Я согласно кивнула и начала стаскивать танты, развязала лиф, оставшись в тонкой прозрачной сорочке на длинных и узких бретелях. Я колебалась, и старалась не обращать внимания на мужчин, зная и так, что они уж точно обращают. Однозначно, в нательной сорочке мне будет идти неудобно. А ещё коса длиной ниже пояса, тоже что-то весит. Взяв в руки косу, я подержала её, взвешивая, потом всё-таки схватила свой кинжал, сглотнула колючий ком и размахнулась, чтобы отрезать её.
– Вот уж нет! – гневно процедил Камиль, выхватывая у меня кинжал. – Ты что серьёзно туда собралась?!
– Нет, это я здесь от скуки развернула целое представление! Отдай кинжал и не смей всё решать за меня! – со злостью почти прошипела я, буравя его глазами. Камиль демонстративно швырнул мой кинжал в пропасть.
– Это уже слишком! – выкрикнули мы с ним в один голос.

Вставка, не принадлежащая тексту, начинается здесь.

-- ==== Sys2Proof/Machine/Fill.lean ====
section
/-! DEFINITION. The fill engine and the FILL event (41_fill_engine.md R90 to R108). -/

namespace Sys2Proof.Machine

/-- One word-slot of a data fill (R94): two bytes of the view, or the last byte and a zero, and the cursor past them. -/
def fillSlot (w : Nat) (s : State) : State :=
  let k := s.cursor.toNat
  let b0 := sourceByte s k
  let b1 := if k + 1 < s.srcLen.toNat then sourceByte s (k + 1) else 0
  { txWrite s w (pack b0 b1) with cursor := advanceCursor s.cursor s.srcLen }

/-- `DATA_FILL(base, n)` (R93): slots while the source lasts, then zero padding. -/
def dataFill : Nat → Nat → State → State
  | _, 0, s => s
  | base, n + 1, s =>
    dataFill (base + 1) n (if s.cursor.toNat < s.srcLen.toNat then fillSlot base s else txWrite s base 0)

/-- `ZERO_FILL(base, n)` (R90). -/
def zeroFill : Nat → Nat → State → State
  | _, 0, s => s
  | base, n + 1, s => zeroFill (base + 1) n (txWrite s base 0)

/-- The state-dependent part of FILL, the table of R91, as a function apart from the enabling condition (R90). -/
def fillBody (half : BitVec 1) (n : Nat) (s : State) : State :=
  match s.state with
  | .idle => s
  | .playing =>
    if s.cursor.toNat < s.srcLen.toNat then dataFill (halfBase s half) n s
    else { zeroFill (halfBase s half) n s with state := .finishing }
  | .finishing => { zeroFill (halfBase s half) n s with state := .finished }
  | .finished => s

/-- FILL (R90): refused when `n > B`; else the table of R91, then the end of every FILL (R100). -/
def execFill (half : BitVec 1) (n : BitVec 16) (s : State) : Host.Outcome State Fault Refusal :=
  if s.blockWords < n.toNat then .refused .fillTooLarge else .next (endFill (fillBody half n.toNat s))

end Sys2Proof.Machine
end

– Ладно, значит, другие кинжалы постигнет та же участь. Что ж, Ирвин, кажется, у тебя будет работа, будь на чеку, я ещё не хочу умирать, слишком мало в моей жизни было хороших воспоминаний! – Наклонившись, я оторвала кусок подола, набрала побольше воздуха, и стащила с себя последнюю одежду, представ совершенно нагой. Хорошо ещё, что я стояла не к ним лицом. Позади меня кто-то шумно выдохнул. Смастерив себе из оборванного куска набедренную повязку, я услышала замечание, выдавленное холодным угрожающим голосом:
– А зачем она тебе теперь? Лишний вес.
Но слова Камиля, вернее его тон, только развеселили меня. Я распустила косу, перекинув волосы на грудь, прикрыв ими свои прелести, и шагнула вперед. Мне было страшно, …но отступать всё равно было некуда. Стоя на краю, я собиралась духом, сжимая и разжимая замерзшие пальцы.

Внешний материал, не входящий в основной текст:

/-! ### completePlay -/

@[simp] theorem completePlay_srcPtr (s : State) : (completePlay s).srcPtr = s.srcPtr := rfl
@[simp] theorem completePlay_srcLen (s : State) : (completePlay s).srcLen = s.srcLen := rfl
@[simp] theorem completePlay_cursor (s : State) : (completePlay s).cursor = s.cursor := rfl
@[simp] theorem completePlay_state (s : State) : (completePlay s).state = .idle := rfl
@[simp] theorem completePlay_txbuf (s : State) : (completePlay s).txbuf = s.txbuf := rfl
@[simp] theorem completePlay_ampEn (s : State) : (completePlay s).ampEn = false := rfl
@[simp] theorem completePlay_inited (s : State) : (completePlay s).inited = s.inited := rfl
@[simp] theorem completePlay_halted (s : State) : (completePlay s).halted = s.halted := rfl
@[simp] theorem completePlay_hostPh (s : State) : (completePlay s).hostPh = .ready := rfl
@[simp] theorem completePlay_tph (s : State) : (completePlay s).tph = .stopped := rfl
@[simp] theorem completePlay_fillPend (s : State) : (completePlay s).fillPend = false := rfl
@[simp] theorem completePlay_fillHalf (s : State) : (completePlay s).fillHalf = s.fillHalf := rfl
@[simp] theorem completePlay_txHalf (s : State) : (completePlay s).txHalf = s.txHalf := rfl
@[simp] theorem completePlay_txIdx (s : State) : (completePlay s).txIdx = s.txIdx := rfl
@[simp] theorem completePlay_hsel (s : State) : (completePlay s).hsel = s.hsel := rfl
@[simp] theorem completePlay_out (s : State) : (completePlay s).out = s.out := rfl
@[simp] theorem completePlay_frqN (s : State) : (completePlay s).frqN = s.frqN := rfl
@[simp] theorem completePlay_cfg (s : State) : (completePlay s).cfg = s.cfg := rfl
@[simp] theorem completePlay_srcMem (s : State) : (completePlay s).srcMem = s.srcMem := rfl
@[simp] theorem completePlay_calls (s : State) : (completePlay s).calls = s.calls := rfl
@[simp] theorem completePlay_sched (s : State) : (completePlay s).sched = s.sched := rfl
@[simp] theorem completePlay_turns (s : State) : (completePlay s).turns = s.turns := rfl
@[simp] theorem completePlay_initDraws (s : State) : (completePlay s).initDraws = s.initDraws := rfl
@[simp] theorem completePlay_epoch (s : State) : (completePlay s).epoch = s.epoch := rfl
@[simp] theorem completePlay_blockWords (s : State) : (completePlay s).blockWords = s.blockWords := rfl

/-! ### armPlay -/

@[simp] theorem armPlay_srcPtr (a : Addr) (l : Len) (s : State) : (armPlay a l s).srcPtr = a := rfl
@[simp] theorem armPlay_srcLen (a : Addr) (l : Len) (s : State) : (armPlay a l s).srcLen = l := rfl
@[simp] theorem armPlay_cursor (a : Addr) (l : Len) (s : State) : (armPlay a l s).cursor = 0 := rfl
@[simp] theorem armPlay_state (a : Addr) (l : Len) (s : State) : (armPlay a l s).state = .playing := rfl
@[simp] theorem armPlay_txbuf (a : Addr) (l : Len) (s : State) : (armPlay a l s).txbuf = s.txbuf := rfl
@[simp] theorem armPlay_ampEn (a : Addr) (l : Len) (s : State) : (armPlay a l s).ampEn = true := rfl
@[simp] theorem armPlay_inited (a : Addr) (l : Len) (s : State) : (armPlay a l s).inited = s.inited := rfl
@[simp] theorem armPlay_halted (a : Addr) (l : Len) (s : State) : (armPlay a l s).halted = s.halted := rfl
@[simp] theorem armPlay_hostPh (a : Addr) (l : Len) (s : State) : (armPlay a l s).hostPh = .wait := rfl
@[simp] theorem armPlay_tph (a : Addr) (l : Len) (s : State) : (armPlay a l s).tph = .priming := rfl
@[simp] theorem armPlay_fillPend (a : Addr) (l : Len) (s : State) : (armPlay a l s).fillPend = true := rfl
@[simp] theorem armPlay_fillHalf (a : Addr) (l : Len) (s : State) : (armPlay a l s).fillHalf = 0 := rfl
@[simp] theorem armPlay_txHalf (a : Addr) (l : Len) (s : State) : (armPlay a l s).txHalf = 0 := rfl
@[simp] theorem armPlay_txIdx (a : Addr) (l : Len) (s : State) : (armPlay a l s).txIdx = 0 := rfl
@[simp] theorem armPlay_hsel (a : Addr) (l : Len) (s : State) : (armPlay a l s).hsel = 0 := rfl
@[simp] theorem armPlay_out (a : Addr) (l : Len) (s : State) : (armPlay a l s).out = s.out := rfl
@[simp] theorem armPlay_frqN (a : Addr) (l : Len) (s : State) : (armPlay a l s).frqN = BitVec.ofNat 16 s.blockWords := rfl
@[simp] theorem armPlay_cfg (a : Addr) (l : Len) (s : State) : (armPlay a l s).cfg = s.cfg := rfl
@[simp] theorem armPlay_srcMem (a : Addr) (l : Len) (s : State) : (armPlay a l s).srcMem = s.srcMem := rfl
@[simp] theorem armPlay_calls (a : Addr) (l : Len) (s : State) : (armPlay a l s).calls = s.calls := rfl
@[simp] theorem armPlay_sched (a : Addr) (l : Len) (s : State) : (armPlay a l s).sched = s.sched := rfl
@[simp] theorem armPlay_turns (a : Addr) (l : Len) (s : State) : (armPlay a l s).turns = s.turns := rfl
@[simp] theorem armPlay_initDraws (a : Addr) (l : Len) (s : State) : (armPlay a l s).initDraws = s.initDraws := rfl
@[simp] theorem armPlay_epoch (a : Addr) (l : Len) (s : State) : (armPlay a l s).epoch = s.epoch := rfl
@[simp] theorem armPlay_blockWords (a : Addr) (l : Len) (s : State) : (armPlay a l s).blockWords = s.blockWords := rfl

/-! ### takeInitFatal -/

@[simp] theorem takeInitFatal_srcPtr (s : State) : (takeInitFatal s).srcPtr = s.srcPtr := rfl
@[simp] theorem takeInitFatal_srcLen (s : State) : (takeInitFatal s).srcLen = s.srcLen := rfl
@[simp] theorem takeInitFatal_cursor (s : State) : (takeInitFatal s).cursor = s.cursor := rfl
@[simp] theorem takeInitFatal_state (s : State) : (takeInitFatal s).state = s.state := rfl
@[simp] theorem takeInitFatal_txbuf (s : State) : (takeInitFatal s).txbuf = s.txbuf := rfl
@[simp] theorem takeInitFatal_ampEn (s : State) : (takeInitFatal s).ampEn = s.ampEn := rfl
@[simp] theorem takeInitFatal_inited (s : State) : (takeInitFatal s).inited = s.inited := rfl
@[simp] theorem takeInitFatal_halted (s : State) : (takeInitFatal s).halted = true := rfl
@[simp] theorem takeInitFatal_hostPh (s : State) : (takeInitFatal s).hostPh = s.hostPh := rfl
@[simp] theorem takeInitFatal_tph (s : State) : (takeInitFatal s).tph = s.tph := rfl
@[simp] theorem takeInitFatal_fillPend (s : State) : (takeInitFatal s).fillPend = s.fillPend := rfl
@[simp] theorem takeInitFatal_fillHalf (s : State) : (takeInitFatal s).fillHalf = s.fillHalf := rfl
@[simp] theorem takeInitFatal_txHalf (s : State) : (takeInitFatal s).txHalf = s.txHalf := rfl
@[simp] theorem takeInitFatal_txIdx (s : State) : (takeInitFatal s).txIdx = s.txIdx := rfl
@[simp] theorem takeInitFatal_hsel (s : State) : (takeInitFatal s).hsel = s.hsel := rfl
@[simp] theorem takeInitFatal_out (s : State) : (takeInitFatal s).out = s.out := rfl
@[simp] theorem takeInitFatal_frqN (s : State) : (takeInitFatal s).frqN = s.frqN := rfl
@[simp] theorem takeInitFatal_cfg (s : State) : (takeInitFatal s).cfg = s.cfg := rfl
@[simp] theorem takeInitFatal_srcMem (s : State) : (takeInitFatal s).srcMem = s.srcMem := rfl
@[simp] theorem takeInitFatal_calls (s : State) : (takeInitFatal s).calls = s.calls := rfl
@[simp] theorem takeInitFatal_sched (s : State) : (takeInitFatal s).sched = s.sched := rfl
@[simp] theorem takeInitFatal_turns (s : State) : (takeInitFatal s).turns = s.turns := rfl
@[simp] theorem takeInitFatal_initDraws (s : State) : (takeInitFatal s).initDraws = s.initDraws := rfl
@[simp] theorem takeInitFatal_epoch (s : State) : (takeInitFatal s).epoch = s.epoch := rfl
@[simp] theorem takeInitFatal_blockWords (s : State) : (takeInitFatal s).blockWords = s.blockWords := rfl

/-! ### endFill -/

@[simp] theorem endFill_srcPtr (s : State) : (endFill s).srcPtr = s.srcPtr := rfl
@[simp] theorem endFill_srcLen (s : State) : (endFill s).srcLen = s.srcLen := rfl
@[simp] theorem endFill_cursor (s : State) : (endFill s).cursor = s.cursor := rfl
@[simp] theorem endFill_state (s : State) : (endFill s).state = s.state := rfl
@[simp] theorem endFill_txbuf (s : State) : (endFill s).txbuf = s.txbuf := rfl
@[simp] theorem endFill_ampEn (s : State) : (endFill s).ampEn = s.ampEn := rfl
@[simp] theorem endFill_inited (s : State) : (endFill s).inited = s.inited := rfl
@[simp] theorem endFill_halted (s : State) : (endFill s).halted = s.halted := rfl
@[simp] theorem endFill_hostPh (s : State) : (endFill s).hostPh = s.hostPh := rfl
@[simp] theorem endFill_tph (s : State) : (endFill s).tph = if s.tph = .priming then .streaming else s.tph := rfl
@[simp] theorem endFill_fillPend (s : State) : (endFill s).fillPend = false := rfl
@[simp] theorem endFill_fillHalf (s : State) : (endFill s).fillHalf = s.fillHalf := rfl
@[simp] theorem endFill_txHalf (s : State) : (endFill s).txHalf = s.txHalf := rfl
@[simp] theorem endFill_txIdx (s : State) : (endFill s).txIdx = s.txIdx := rfl
@[simp] theorem endFill_hsel (s : State) : (endFill s).hsel = s.hsel := rfl
@[simp] theorem endFill_out (s : State) : (endFill s).out = s.out := rfl
@[simp] theorem endFill_frqN (s : State) : (endFill s).frqN = s.frqN := rfl
@[simp] theorem endFill_cfg (s : State) : (endFill s).cfg = s.cfg := rfl
@[simp] theorem endFill_srcMem (s : State) : (endFill s).srcMem = s.srcMem := rfl
@[simp] theorem endFill_calls (s : State) : (endFill s).calls = s.calls := rfl
@[simp] theorem endFill_sched (s : State) : (endFill s).sched = s.sched := rfl
@[simp] theorem endFill_turns (s : State) : (endFill s).turns = s.turns := rfl
@[simp] theorem endFill_initDraws (s : State) : (endFill s).initDraws = s.initDraws := rfl
@[simp] theorem endFill_epoch (s : State) : (endFill s).epoch = s.epoch := rfl
@[simp] theorem endFill_blockWords (s : State) : (endFill s).blockWords = s.blockWords := rfl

– Тара, – прошептал в повисшей тишине Алишер, – будь осторожна!
А ОН промолчал….
***
Вольфгары не боялись боли. Они были терпимы к ранам. Они презирали боль и страх. И некоторым из них это вообще было неведомо. Ночные дьяволы были неукротимы, выносливы и сильны, но никто не знал, знакома ли им душевная боль, и как с ней справляться. По крайней мере, Камиль не слышал и не встречал таких – несущих в душе тяжелый камень, мучимых таким сильным чувством и терзаемых страхом потерять причину своей боли. Камиль переживал всё это. Он не знал, как ему с этим жить, какой сделать выбор, ведь любое решение принесет тяжелые последствия. Девушка притягивала его к себе, манила, даже сквозь его напускное равнодушие и спесь. Обладать ею, этого для него было мало, ему хотелось заполнить ею свою пустоту, своё пространство, привязать её к себе, внести в свою жизнь, и быть уверенным, что она только его. Но когда он в тысячный раз повторял себе, что она иная, чуждая его народу, сути вольфгаров – она становилась ему ещё нужнее. Камиль всеми силами пытался избавиться от этой навязчивости, гнал её из своих мыслей, ощущая образовывающуюся пустоту. И тогда его начинал съедать огонь гнева. А когда все эти дни она шла впереди отряда, Камиль понял, что это мерзкое чувство, разъедающее всё внутри – зовется отчаяньем.